QC Mark Dreyfus, representing 6 of the defendants in this present case told the Sydney Herald his primary concern with the initial Statement of Claim. Dreyfus said that
“The statement (of claim) is very long, confused, muddled, and deficient in details and parts of it should be struck out…”
In the context of the Federal Court of Australia’s ruling in Philip Morris (Australia) Ltd v Nixon (2000) 170 ALR 487 it is immediately clear how this present case might have abused the civil process in the compilation of the plaintiff’s claim. The Federal Court ruled in Philip Morris (Australia) Ltd v Nixon (2000) 170 ALR 487 that:
“The requirement imposed by FCR O 11, r 2, that a pleading contain a statement in summary form of the material facts on which the party relies, is to be understood by reference to the functions of pleadings. Thus it is a well-established rule that the permitted level of generality of a pleading must depend on the general subject matter and on what is required to convey to the opposite party the case that is to be met…”
In other words, the Statement of claim should simply state the cause of action and the facts giving rise to the cause of action. The defendant should be able to either confirm or deny the claims made in the originating pleadings. The primary purpose for this rule is to familiarize the party against whom the claim is made with the material facts that will be relied on at the trial: Davy v Garrett (1878) 7 Ch D 473.
A chronology of the events leading up to the final draft of the plaintiff’s Statement of Claim clearly demonstrates that the claim was far from clear.

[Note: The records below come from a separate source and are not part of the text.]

-- ==== Sys2Proof/Tests/Slice0.lean ====
section
/-! SUPPORT. Tests/Slice0.lean: small tests, each of one step or one function, and for every statement with
hypotheses a witness that meets them. Expected values come from spec/95_test_vectors.md (its vector's name stands
in the docstring) or from the rule named. -/

namespace Sys2Proof.Tests

open Sys2Proof.Machine

/-! ### Small states -/

/-- The reset state with the OPEN parameters at concrete values: T_FAIL_DELAY_MS 10, ECHO true, RX_DEPTH 16,
LIN_BASE 0x1000. -/
def base : State := { State.reset with params := ⟨10, 100, true, 16, 0x1000⟩ }

/-- `base` with a change of its block. -/
def blk (g : Block → Block) : State := base.mapBlock g

/-- `base` with the sequencer in `st` for `op`. -/
def inState (st : FState) (op : Op) : State := blk fun b => { b with f := { b.f with state := st, op := op } }

/-- A state with its next moves. -/
def withScript (s : State) (es : List Event) : State := { s with script := es }

/-- A state with bytes in its receive FIFO. -/
def withFifo (s : State) (bs : List Byte) : State := { s with uart := { s.uart with rxFifo := bs } }

/-- A state with one character going out and one waiting. -/
def sending (s : State) : State :=
  { s with uart := { s.uart with txActive := some ⟨0x00, 9600, false⟩, txQueue := [⟨0x55, 9600, false⟩] } }

/-- A state with characters waiting to start on the bus. -/
def withQueue (s : State) (q : List TxChar) : State := { s with uart := { s.uart with txQueue := q } }

/-- A state with bytes on the bus. -/
def withBus (s : State) (bs : List Byte) : State := { s with uart := { s.uart with onBus := bs } }

/-- A state whose UART does not take a byte. -/
def notReady (s : State) : State := { s with uart := { s.uart with txReady := false } }

/-- A state at a time. -/
def atTime (s : State) (now : Word) : State := { s with nowMs := now }

/-- A state with `rst` at 1. -/
def inReset (s : State) : State := { s with rst := true }

/-- Whether an outcome is a next state with a property. -/
def nextIs (o : StepOutcome) (p : State → Bool) : Bool :=
  match o with
  | .next t => p t
  | _ => false

/-- Whether an outcome is a next state whose STATUS reads `v`. -/
def statusIs (o : StepOutcome) (v : Word) : Bool := nextIs o fun t => t.block.statusWord == v

/-- Whether an outcome is a next state that returned `v`. -/
def readIs (o : StepOutcome) (v : Word) : Bool := nextIs o fun t => t.rdata == some v

/-- The bytes of the source's scenario S2 response (95_test_vectors.md section 1.2). -/
def s2 : List Byte := [0x0A, 0x06, 0xF2, 0x06, 0x2E, 0x80, 0x10, 0x56]

/-- The same as eight bytes. -/
def s2Bytes : Bytes8 := ⟨0x0A, 0x06, 0xF2, 0x06, 0x2E, 0x80, 0x10, 0x56⟩

/-- A reader started by R160. -/
def started (fid : FrameId) (len : BitVec 4) : Reader := base.block.r.start fid len

/-- Where a run of bytes leaves a reader: state, count, CKS_ERR. None when a byte is refused. -/
def fed (fid : FrameId) (len : BitVec 4) (bs : List Byte) : Option (RState × BitVec 4 × Bool) :=
  ((started fid len).feed bs).map fun st => (st.reader.state, st.reader.count, st.mismatch)

/-! ### WellFormed: each check refuses an ill-formed term -/

theorem test_wellFormed_refuses_narrow_access : accessWellFormed .w16 (.bus 0x08 0) = false := by decide
theorem test_wellFormed_refuses_byte_access : accessWellFormed .w8 (.cmd 1) = false := by decide
theorem test_wellFormed_refuses_wide_access : accessWellFormed .w64 (.bus 0x20 0) = false := by decide
theorem test_wellFormed_refuses_misaligned_access : accessWellFormed .w32 (.bus 0x0A 0) = false := by decide
theorem test_wellFormed_refuses_read_with_value : accessWellFormed .w32 (.bus 0x08 1) = false := by decide
theorem test_wellFormed_takes_aligned_write : accessWellFormed .w32 (.bus 0x7C 0xFF) = true := by decide

/-! ### Decode: words written out from R96 and R98 -/

theorem test_decode_commands :
    [0x0, 0x1, 0x2, 0x3, 0x4].map (fun w => decode (.cmd w)) =
      [.ok (.nop 0), .ok (.writeFrame 0), .ok (.readFrame 0), .ok (.sendBreak 0), .ok (.rxFlush 0)] := by
  decide

theorem test_decode_reserved_low :
    [0x5, 0x6, 0x7, 0x8, 0x9, 0xA].map (fun w => decode (.cmd w)) =
      [.ok (.reserved5 0), .ok (.reserved6 0), .ok (.reserved7 0), .ok (.reserved8 0),
        .ok (.reserved9 0), .ok (.reservedA 0)] := by
  decide

theorem test_decode_reserved_high :
    [0xB, 0xC, 0xD, 0xE, 0xF].map (fun w => decode (.cmd w)) =
      [.ok (.reservedB 0), .ok (.reservedC 0), .ok (.reservedD 0), .ok (.reservedE 0),
        .ok (.reservedF 0)] := by
  decide

/-- Vector A10: `wr CMD, 0xFFFF_FFF0` is a NOP with every ignored bit set. -/
theorem test_decode_ignored_bits : decode (.cmd 0xFFFFFFF0) = .ok (.nop 0xFFFFFFF) := by decide

theorem test_decode_reads_low :
    [0x00, 0x04, 0x08, 0x0C, 0x10, 0x14, 0x18, 0x1C].map (fun w => decode (.bus w 0)) =
      [.ok .rdCtrl, .ok .rdCmd, .ok .rdStatus, .ok .rdFid, .ok .rdPid, .ok .rdLen, .ok .rdCks,
        .ok .rdBaud] := by
  decide

theorem test_decode_reads_high :
    [0x20, 0x24, 0x28, 0x2C, 0x30, 0x34, 0x38, 0x3C].map (fun w => decode (.bus w 0)) =
      [.ok .rdData0, .ok .rdData1, .ok .rdData2, .ok .rdData3, .ok .rdData4, .ok .rdData5,
        .ok .rdData6, .ok .rdData7] := by
  decide

theorem test_decode_writes_low :
    [0x40, 0x44, 0x48, 0x4C, 0x50, 0x54, 0x58, 0x5C].map (fun w => decode (.bus w 7)) =
      [.ok (.wrCtrl 7), .ok (.wrCmd 7), .ok (.wrStatus 7), .ok (.wrFid 7), .ok (.wrPid 7),
        .ok (.wrLen 7), .ok (.wrCks 7), .ok (.wrBaud 7)] := by
  decide

theorem test_decode_writes_high :
    [0x60, 0x64, 0x68, 0x6C, 0x70, 0x74, 0x78, 0x7C].map (fun w => decode (.bus w 7)) =
      [.ok (.wrData0 7), .ok (.wrData1 7), .ok (.wrData2 7), .ok (.wrData3 7), .ok (.wrData4 7),
        .ok (.wrData5 7), .ok (.wrData6 7), .ok (.wrData7 7)] := by
  decide

theorem test_decode_misaligned : decode (.bus 0x4D 0) = .error (.misaligned 0x0D) := by decide

/-- Table words: a CMD row of 4 bits, a BUS row, a write with its value above the low byte (log 1). -/
theorem test_decodeTableWord :
    decodeTableWord 4 0x2 = some (.readFrame 0) ∧ decodeTableWord 8 0x05 = some (.reserved5 0) ∧
    decodeTableWord 8 0x44 = some (.wrCmd 0) ∧ decodeTableWord 40 0x3C4C = some (.wrFid 0x3C) ∧
    decodeTableWord 8 0x08 = some .rdStatus ∧ decodeTableWord 4 0x8 = some (.reserved8 0) := by
  decide

/-- R103: the pseudo-instructions `cmd READ_FRAME`, `clr` and `frame`. -/
theorem test_pseudo_instructions :
    cmdLine 0x2 = [.wrCmd 0x2] ∧ clrLine 0x8FA = [.wrStatus 0x8FA] ∧
    frameLines 0x3C 2 [0x11, 0x22] = [.wrFid 0x3C, .wrLen 2, .wrData0 0x11, .wrData1 0x22] ∧
    waitDoneEnds 0x6 = true ∧ waitIdleEnds 0x10001 = false := by
  decide

/-! ### Running a word right after reset -/

theorem test_reset_runs_rdStatus : readIs (step (State.reset.withFetchWord 8 0x08)) 0 = true := by decide
theorem test_reset_runs_readFrame :
    statusIs (step (State.reset.withFetchWord 4 0x2)) 0x00010001 = true := by decide
theorem test_reset_runs_wrFid :
    nextIs (step (State.reset.withFetchWord 40 0x3D4C)) (fun t => t.block.fid == 0x3D) = true := by decide
theorem test_reset_runs_reserved :
    statusIs (step (State.reset.withFetchWord 8 0x0F)) 0x80 = true := by decide

/-! ### The engine (section 2) -/

/-- Section 2.1, the first two rows of columns. -/
theorem test_pid_low :
    (List.range 32).map (fun f => (pid (BitVec.ofNat 6 f)).toNat) =
      [0x80, 0xC1, 0x42, 0x03, 0xC4, 0x85, 0x06, 0x47, 0x08, 0x49, 0xCA, 0x8B, 0x4C, 0x0D, 0x8E, 0xCF] ++
      [0x50, 0x11, 0x92, 0xD3, 0x14, 0x55, 0xD6, 0x97, 0xD8, 0x99, 0x1A, 0x5B, 0x9C, 0xDD, 0x5E, 0x1F] := by
  decide

/-- Section 2.1, the last two. -/
theorem test_pid_high :
    (List.range 32).map (fun f => (pid (BitVec.ofNat 6 (32 + f))).toNat) =
      [0x20, 0x61, 0xE2, 0xA3, 0x64, 0x25, 0xA6, 0xE7, 0xA8, 0xE9, 0x6A, 0x2B, 0xEC, 0xAD, 0x2E, 0x6F] ++
      [0xF0, 0xB1, 0x32, 0x73, 0xB4, 0xF5, 0x76, 0x37, 0x78, 0x39, 0xBA, 0xFB, 0x3C, 0x7D, 0xFE, 0xBF] := by
  decide

theorem test_pid_masks : pid (0x44 : Word) = 0xC4 ∧ pid (0xFF : Word) = 0xBF := by decide

/-- Section 2.2, the second-fold row `FF FF 01` among them. -/
theorem test_cks_corner_cases :
    cks 0x00 [] = 0xFF ∧ cks 0x00 (List.replicate 8 0x00) = 0xFF ∧ cks 0x00 [0xFF] = 0x00 ∧
    cks 0x00 [0x01, 0xFF] = 0xFE ∧ cks 0x80 [] = 0x7F ∧ cks 0x4A [0x55, 0x93, 0xE5] = 0xE6 ∧
    cks 0xFF (List.replicate 8 0xFF) = 0x00 ∧ cks 0x00 [0xFF, 0xFF, 0x01] = 0xFE := by
  decide

/-- Section 2.4. -/
theorem test_frameCks :
    frameCks (0x3B : FrameId) [0x11, 0x22] = 0xD0 ∧ frameCks (0x3C : FrameId) [0x11, 0x22] = 0xCC ∧
    frameCks (0x3F : FrameId) [0x11, 0x22] = 0xCC ∧ frameCks (0x15 : FrameId) [0xAA] = 0x00 ∧
    frameCks (0x44 : Word) [1, 2, 3, 4, 5, 6, 7, 8] = 0x17 ∧ frameCks (0x3D : FrameId) s2 = 0xE1 ∧
    frameCks (0x3C : FrameId) [0x7F, 0x06, 0xB2, 0x00, 0xFF, 0x7F, 0xFF, 0x3F] = 0x09 := by
  decide

/-- Section 2.5: CKS with LEN 8, 9 and 0. -/
theorem test_cks_register :
    [8, 9, 0].map (fun n => (blk fun b => { b with fid := 0x3D, len := n, data := s2Bytes }).block.cksWord) =
      [0xE1, 0xE1, 0xFF] := by
  decide

/-! ### The reader (section 3) -/

theorem test_reader_T1 :
    fed 0x3D 8 ([0x00, 0x55, 0x7D] ++ s2 ++ [0xE1]) = some (.frameComplete, 8, false) := by decide
theorem test_reader_T4 : fed 0x3D 8 [0x00, 0x00, 0x55, 0x7D] = some (.waitForBreak, 0, false) := by decide
theorem test_reader_T5 : fed 0x3D 8 [0x00, 0x00, 0x00, 0x55, 0x7D] = some (.waitForData, 0, false) := by
  decide
theorem test_reader_T7_head :
    fed 0x3D 8 ([0x00, 0x55, 0x7D] ++ s2 ++ [0xE0]) = some (.waitForBreak, 0, true) := by decide
theorem test_reader_T8 :
    fed 0x3C 0 [0x00, 0x55, 0x3C] = some (.waitForData, 0, false) ∧
    fed 0x3C 0 [0x00, 0x55, 0x3C, 0x99] = none := by decide
theorem test_reader_T9 : fed 0x15 1 [0x00, 0x55, 0x55, 0xAA, 0x00] = some (.frameComplete, 1, false) := by
  decide
theorem test_reader_T10 :
    fed 0x3D 3 [0x00, 0x55, 0x7D, 0x00, 0x55, 0x7D, 0x2D] = some (.frameComplete, 3, false) := by decide
theorem test_reader_T17 : fed 0x3D 8 [0x00, 0x55, 0x55, 0x7D] = some (.waitForBreak, 0, false) := by decide

/-! ### Commands (section 4.1) -/

/-- Vector A1. -/
theorem test_A1_writeFrame_len9 :
    statusIs (exec (.wrCmd 0x1) (blk fun b => { b with len := 9 })) 0x42 = true := by decide
/-- Vector A2. -/
theorem test_A2_readFrame_baud1 :
    statusIs (exec (.readFrame 0) (blk fun b => { b with baud := 1 })) 0x802 = true := by decide
/-- Vector A3. -/
theorem test_A3_writeFrame_both :
    statusIs (exec (.writeFrame 0) (blk fun b => { b with len := 9, baud := 0 })) 0x842 = true := by decide
/-- Vector A4. -/
theorem test_A4_sendBreak_baud1 :
    statusIs (exec (.sendBreak 0) (blk fun b => { b with baud := 1 })) 0x802 = true := by decide
/-- Vectors A5 and F1, their STATUS just after the CMD write: neither length nor rate stands in the way. -/
theorem test_A5_sendBreak_len9 :
    statusIs (exec (.sendBreak 0) (blk fun b => { b with len := 9 })) 0x10001 = true := by decide
theorem test_A6_rxFlush_unchecked :
    statusIs (exec (.rxFlush 0) (blk fun b => { b with len := 9, baud := 0 })) 0xD0001 = true := by decide
/-- Vector A7. -/
theorem test_A7_refused_while_busy :
    statusIs (exec (.wrCmd 0x2) (inState .brkFlush1 .brk)) 0x10081 = true := by decide
/-- Vector A8. -/
theorem test_A8_nop_while_busy :
    statusIs (exec (.wrCmd 0x0) (inState .brkFlush1 .brk)) 0x10001 = true := by decide
/-- Vector A9, at both ends of the reserved range. -/
theorem test_A9_reserved :
    statusIs (exec (.wrCmd 0x5) base) 0x80 = true ∧ statusIs (exec (.wrCmd 0xF) base) 0x80 = true := by decide
/-- Vector A12. -/
theorem test_A12_ignored_bits : statusIs (exec (.wrCmd 0x12) base) 0x10001 = true := by decide
/-- Vectors A13 and A14. -/
theorem test_A13_A14_wrStatus :
    statusIs (exec (.wrStatus 0x80)
      (blk fun b => { b with status := { b.status with cmdErr := true, done := true, success := true } })) 0x6
      = true ∧
    statusIs (exec (.wrStatus 0x02)
      (blk fun b => { b with status := { b.status with done := true, success := true } })) 0x4 = true := by
  decide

It would appear that even with the ensuing provision of further and better particulars the plaintiff’s claim remained confusing and difficult to respond to effectively. As seen in Bongioro’s J at paragraph 57 final strike out judgment Gunns had not submitted a “proper, coherent and intelligible statement of its case.”
Having to listened to arguments from both sides at the hearing for striking out in July of 2005, the judge, in line with the Federal Court’s ruling in Philip Morris (Australia) Ltd v Nixon (2000) 170 ALR 487 explained that quite simply the pleadings contained in the Statement of Claim should be narrowed down and simplified to permit a response.

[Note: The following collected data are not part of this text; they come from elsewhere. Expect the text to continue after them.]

-- ==== Sys2Proof/Machine/State.lean ====
section
/-! DEFINITION. The state of the engine as plain data: every register, store, queue, timer and pin the spec gives it, the queue of waiting commands, and the state after reset. -/

set_option Elab.async false

namespace Sys2Proof.Machine

/-- Why a step can stop with a fault. No row of the table does: the block has no exception entry, and every row has an effect. Nobody raises it; safe. -/
inductive Fault where
  /-- Raised by nobody; kept so that the type is inhabited. Safe. -/
  | none
deriving DecidableEq, Repr

/-- Why a step can be refused. -/
inductive Refusal where
  /-- Raised by an arm of `exec` for a row that has no meaning yet. Safe. -/
  | notModelled (mnemonic : String)
deriving DecidableEq, Repr

/-! ## Faults (R458 to R470) -/

/-- One fault record (15, Fault record). -/
structure FaultRec where
  source : Nat
  cls : Nat
  reaction : Nat
  promoted : Bool
  ctxValid : Bool
  host : Nat
  ctx : Nat
  heat : Nat
  tick : Nat
  status : Nat
  detailA : Nat
  detailB : Nat
deriving DecidableEq, Repr

/-- One Armed escalation slot of a unit (R467); a Free slot is no entry. -/
structure EscSlot where
  fault : FaultRec
  deadline : Nat
deriving DecidableEq, Repr

/-- What a unit keeps of its faults beside its objects: history, slots and first-error capture (R462 to R467). -/
structure UnitFaults where
  history : List FaultRec := []
  slots : Tab EscSlot := []
  first : Option FaultRec := none
deriving DecidableEq, Repr

/-- The open promotion window of a source (R461). -/
structure PromoWindow where
  start : Nat
  count : Nat
deriving DecidableEq, Repr

/-- The history budget of a source in one summary window (R465). -/
structure SummaryUse where
  window : Nat
  recorded : Nat
  summarised : Nat
deriving DecidableEq, Repr

/-- One armed injection (R479). -/
structure Injection where
  source : Nat
  word : Nat
  mask : Nat
deriving DecidableEq, Repr

/-! ## Command rings (R68 to R99) -/

/-- The indices and condition of one ring pair (R69 to R76). -/
structure Ring where
  submitTail : Nat := 0
  submitHead : Nat := 0
  complHead : Nat := 0
  complTail : Nat := 0
  /-- RingStatus.State: 0 disabled, 1 running, 2 overrun, 3 halted. -/
  state : Nat := 0
  lastRefusal : Nat := 0
  complWait : Bool := false
  fenceWait : Bool := false
  /-- RingEnable was written 0 and commands are still in flight (R70). -/
  closing : Bool := false
  /-- The reorder buffer: the commands in flight in fetch order (R91). -/
  rob : List Nat := []
deriving DecidableEq, Repr

/-- One command in flight: its header, its captured payload and what its completion will say (R80, R88). -/
structure Cmd where
  ring : Nat
  host : Nat
  ctx : Nat
  header : Word512
  payload : List Byte
  heat : Nat
  admitTick : Nat
  /-- Free-running index of the completion slot reserved for its record (R76). -/
  slot : Nat
  resultBytes : Nat
  started : Bool := false
  /-- It waits at admission check 8 for its layer's keys (R104). -/
  admitting : Bool := false
  /-- Admission refused it (R79). -/
  denied : Bool := false
  ready : Bool := false
  /-- The status a CANCEL (0x01) or a kill (0x17) gave it before it is ready; 0 none (R95, R473). -/
  marked : Nat := 0
  status : Nat := 0
  readyTick : Nat := 0
  modes : Nat := 0
  numExc : Nat := 0
  skims : Nat := 0
  skips : Nat := 0
  /-- The result bytes given so far, by offset: written at posting, and earlier too where R372 or R369 makes them visible earlier (R89). -/
  result : Tab Byte := []
  /-- END has issued for the command's pattern (R372). -/
  ended : Bool := false
  /-- COPY slots of the command whose effect is not yet visible (R372, R379). -/
  copies : Nat := 0
  /-- The tick at which SCORE issued (R454). -/
  scoreTick : Nat := 0
  /-- The fallback level fixed at SCORE issue (R454). -/
  level : Nat := 0
  /-- The command was aborted and replayed (R455). -/
  replayed : Bool := false
  /-- Frames, atomics or loads of the command still without their end (R222, R223, R227). -/
  left : Nat := 0
deriving DecidableEq, Repr

/-! ## Contexts (R359, R433) -/

/-- One tally condition of a resting pattern (R371). -/
structure RestWait where
  combine : Nat
  tallyA : Nat
  threshA : Nat
  tallyB : Nat
  threshB : Nat
deriving DecidableEq, Repr

/-- A context: the fields of its image, its place, and what PSQ keeps of the command attempt it runs. -/
structure Ctx where
  g : Tab Word64 := []
  /-- The entry copy of g4 to g15 (R359). -/
  entry : Tab Word64 := []
  pc : Nat := 0
  step : Nat := 0
  heat : Nat := 0
  pattern : Nat := 0
  effectCount : Nat := 0
  effectCrc : Nat := 0
  /-- p0 to p7, bit n is pn. -/
  preds : Nat := 0
  /-- The return stack, top first. -/
  stack : List Nat := []
  homeRing : Nat := 0
  host : Nat := 0
  /-- State code: 1 Idle, 2 Runnable, 3 Running, 4 Holding, 5 Blocked, 6 Stopped, 7 Killed; an undefined context has no entry. -/
  state : Nat := 1
  replayPending : Bool := false
  abortCount : Nat := 0
  affinity : Nat := 3
  cls : Nat := 0
  wakeTol : Nat := 0xFFFFFFFF
  /-- BlockTick or IdleTick. -/
  restTick : Nat := 0
  readyTick : Nat := 0
  estFull : Nat := 0
  estReduced : Nat := 0
  estSkip : Nat := 0
  waitTicks : Nat := 0
  runCycles : Nat := 0
  commandsDone : Nat := 0
  takes : Nat := 0
  aborts : Nat := 0
  swapIns : Nat := 0
  deadlineMisses : Nat := 0
  fallbacks : Nat := 0
  /-- Residency: 1 Resident, 2 Cached, 3 Stored (R433). -/
  residency : Nat := 2
  /-- While Resident the entry that holds it, 16 · sequencer + entry; while Cached its image's number in the context cache (R424, Ways). -/
  place : Nat := 0
  /-- The tick of its last swap-out (R436). -/
  outTick : Nat := 0
  /-- The command in execution: its DISPATCH or RUN (R78). -/
  cmd : Option Nat := none
  /-- The WAIT at which it rests, until released (R371). -/
  rest : Option RestWait := none
  /-- It rests or has ended and R113, R184 or R372 still holds it: 1 at a WAIT, 2 at END; 3 and 4 while the WAIT or END still waits for copies that use scratch (R380; state Holding). -/
  hold : Nat := 0
  /-- Effects of the first attempt still to be suppressed in a replay, and the CRC to meet (R383). -/
  suppress : Nat := 0
  suppressCrc : Nat := 0
  /-- The fresh CRC differed when the count was reached (R383). -/
  diverged : Bool := false
  /-- The tick at which the rest watchdog started (R381). -/
  runTick : Nat := 0
  /-- The rest watchdog runs (R381). -/
  watchOn : Bool := false
  /-- The rest watchdog fired: the next word raises RestWatchdog (R381). -/
  watchdog : Bool := false
  /-- A take request is pending on it (R444). -/
  take : Bool := false
  /-- The word in issue waits: an aborted or killed image was saved during a command (R382). -/
  savedInCmd : Bool := false
  /-- The scheduler next starts it at word 0: a new command or a replay (R382, R446). -/
  restart : Bool := false
  /-- Ended by ContextReset and not yet all ready (R548). -/
  resetting : Bool := false
  /-- The tick of the kill (R475). -/
  killTick : Nat := 0
  /-- The image in the image table or the cache is unreadable (R436). -/
  imageBad : Bool := false
  /-- The cached image is newer than the table's copy (R436, R477). -/
  dirty : Bool := true
  /-- Which wide slots have issued in this attempt: bit 0 STITCH OPEN, 1 SELECT, 2 POUR ARM, 3 SCORE (R373). -/
  wide : Nat := 0
  /-- StitchTally named by OPEN, PourTally and ScoreTally with enable, and the SELECT level (R375 to R377). -/
  stitchTally : Nat := 0
  pourTally : Option Nat := none
  scoreTally : Option Nat := none
  armLevel : Nat := 0
deriving DecidableEq, Repr

/-- The exception a sequencer has stopped at (R384, family 0x6020). -/
structure ExcRec where
  stopped : Bool := false
  /-- The tick of the stop; the watchdog is paused from it (R381). -/
  tick : Nat := 0
  ctx : Nat := 0
  code : Nat := 0
  pc : Nat := 0
  word : Nat := 0
deriving DecidableEq, Repr

/-- A pattern in the plan cache (R363, family 0x6104). -/
structure Pattern where
  host : Nat
  /-- 1 loading, 2 resident, 3 unloading. -/
  state : Nat
  kind : Nat
  runResultBytes : Nat
  crc : Nat
  stamp : Nat
  /-- Its place in the plan cache. -/
  base : Nat
  bytes : Nat
  words : List Word512
deriving DecidableEq, Repr

/-! ## Tallies (R320 to R332) -/

/-- Who waits on a tally (R326): a command, or a resting context with its condition A (0) or B (1). -/
inductive Waiter where
  | command (uid : Nat)
  | context (ctx part : Nat)
deriving DecidableEq, Repr

/-- One wait (R326); `hit` once an update has satisfied it (R327). -/
structure TWait where
  tally : Nat
  thresh : Nat
  who : Waiter
  hit : Bool := false
deriving DecidableEq, Repr

/-! ## The dictionary (R513 to R534) -/

/-- The replay state of one key slot (R520) and its cache of write-bearing requests (R521). -/
structure KeyReplay where
  high : Nat := 0
  seen : Nat := 0
  /-- Newest first: request number and each op's status and Aux. -/
  cache : List (Nat × List (Nat × Nat)) := []
deriving DecidableEq, Repr

/-- One subscription (R532, R533). -/
structure Sub where
  owner : Nat
  ix : Nat
  sub : Nat
  inst : Nat
  onChange : Bool
  period : Nat
  leaseEnd : Nat
  dest : AapDest
  keyId : Nat
  nextTick : Nat
  sent : Nat := 0
  missed : Nat := 0
  /-- Notifications built, and the last value sent. -/
  built : Nat := 0
  lastVal : List Byte := []
  /-- The Missed field of the next notification. -/
  gap : Nat := 0
deriving DecidableEq, Repr

/-! ## The boundary -/

/-- The four variants (00, Variants). -/
inductive Variant where
  | f48
  | f32
  | m24
  | t16
deriving DecidableEq, Repr

/-- What crosses the boundary outward (R1). -/
inductive Out where
  /-- A frame starts on a port: class, destination node or address, and its bytes after the MAC header. -/
  | frame (port cls dst : Nat) (bytes : List Byte)
  /-- The answer to a page read. -/
  | pageData (offset hostTag value : Nat)
  /-- A message of AAP or MCTP, with its destination. -/
  | message (dest : AapDest) (bytes : List Byte)
  /-- A pin driven to a value: 0 KRD_MAIN_REQ, 1 PRT_TXEN, 2 PRT_LANERST, with its index. -/
  | pin (which index value : Nat)
deriving DecidableEq, Repr

/-! ## Ladle, mould and check unit (R387 to R422) -/

/-- One pool of the ladle: its free list, head first, and whether it is Pressed (R387, R391). -/
structure Pool where
  free : List Nat := []
  pressed : Bool := true
  /-- Round-robin pointer over the requesters whose reads are held (R22). -/
  ptr : Nat := 0
deriving DecidableEq, Repr

/-- One pool buffer: generation, holder's requester id, withdrawal and its window of corrected events (R395, R396, R398). -/
structure Buf where
  gen : Nat := 1
  holder : Option Nat := none
  withdrawn : Bool := false
  corrStart : Nat := 0
  corr : Nat := 0
deriving DecidableEq, Repr

/-- A read of the landing port page or the ladle page that is held (R291, R393). -/
structure HeldRead where
  host : Nat
  /-- The class of an Alloc, or 8 for Pop. -/
  cls : Nat
  tick : Nat
deriving DecidableEq, Repr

As previously noted this court has dealt with the time and expense issues by ordering costs against the plaintiff and ordering the plaintiff to file a new version of the complaint at least three times. It might well be wise for this court to consider whether or not the plaintiff is serious about recovering damages or merely seeking to achieve an unlawful advantage. If this can be determined at an early stage the defendants can be spared the anguish of having to commit time and expense in the litigation of a case which only intends to misuse the civil process. The courts could dismiss the process from the outset.
When a defendant’s motives cannot be determined from the outset the court has a duty to permit the plaintiff to pursue his claim. In the present case, the court was perhaps overly cautious in attempting to allow Gunns to present a claim with merit. However, the fact that there were three different lawyers at different times should have been sufficient evidence that the case had no merit and should have been struck out altogether.
This fact alone should have alerted the court to the fact that Gunns had no real intention of recovering alleged damages. The primary motive was very likely to achieve an unlawful advantage over civil protesters. In the circumstances the court should not permit the misuse of the civil process for disingenuous reasons.
I agree with the order set out by Bongiorno J.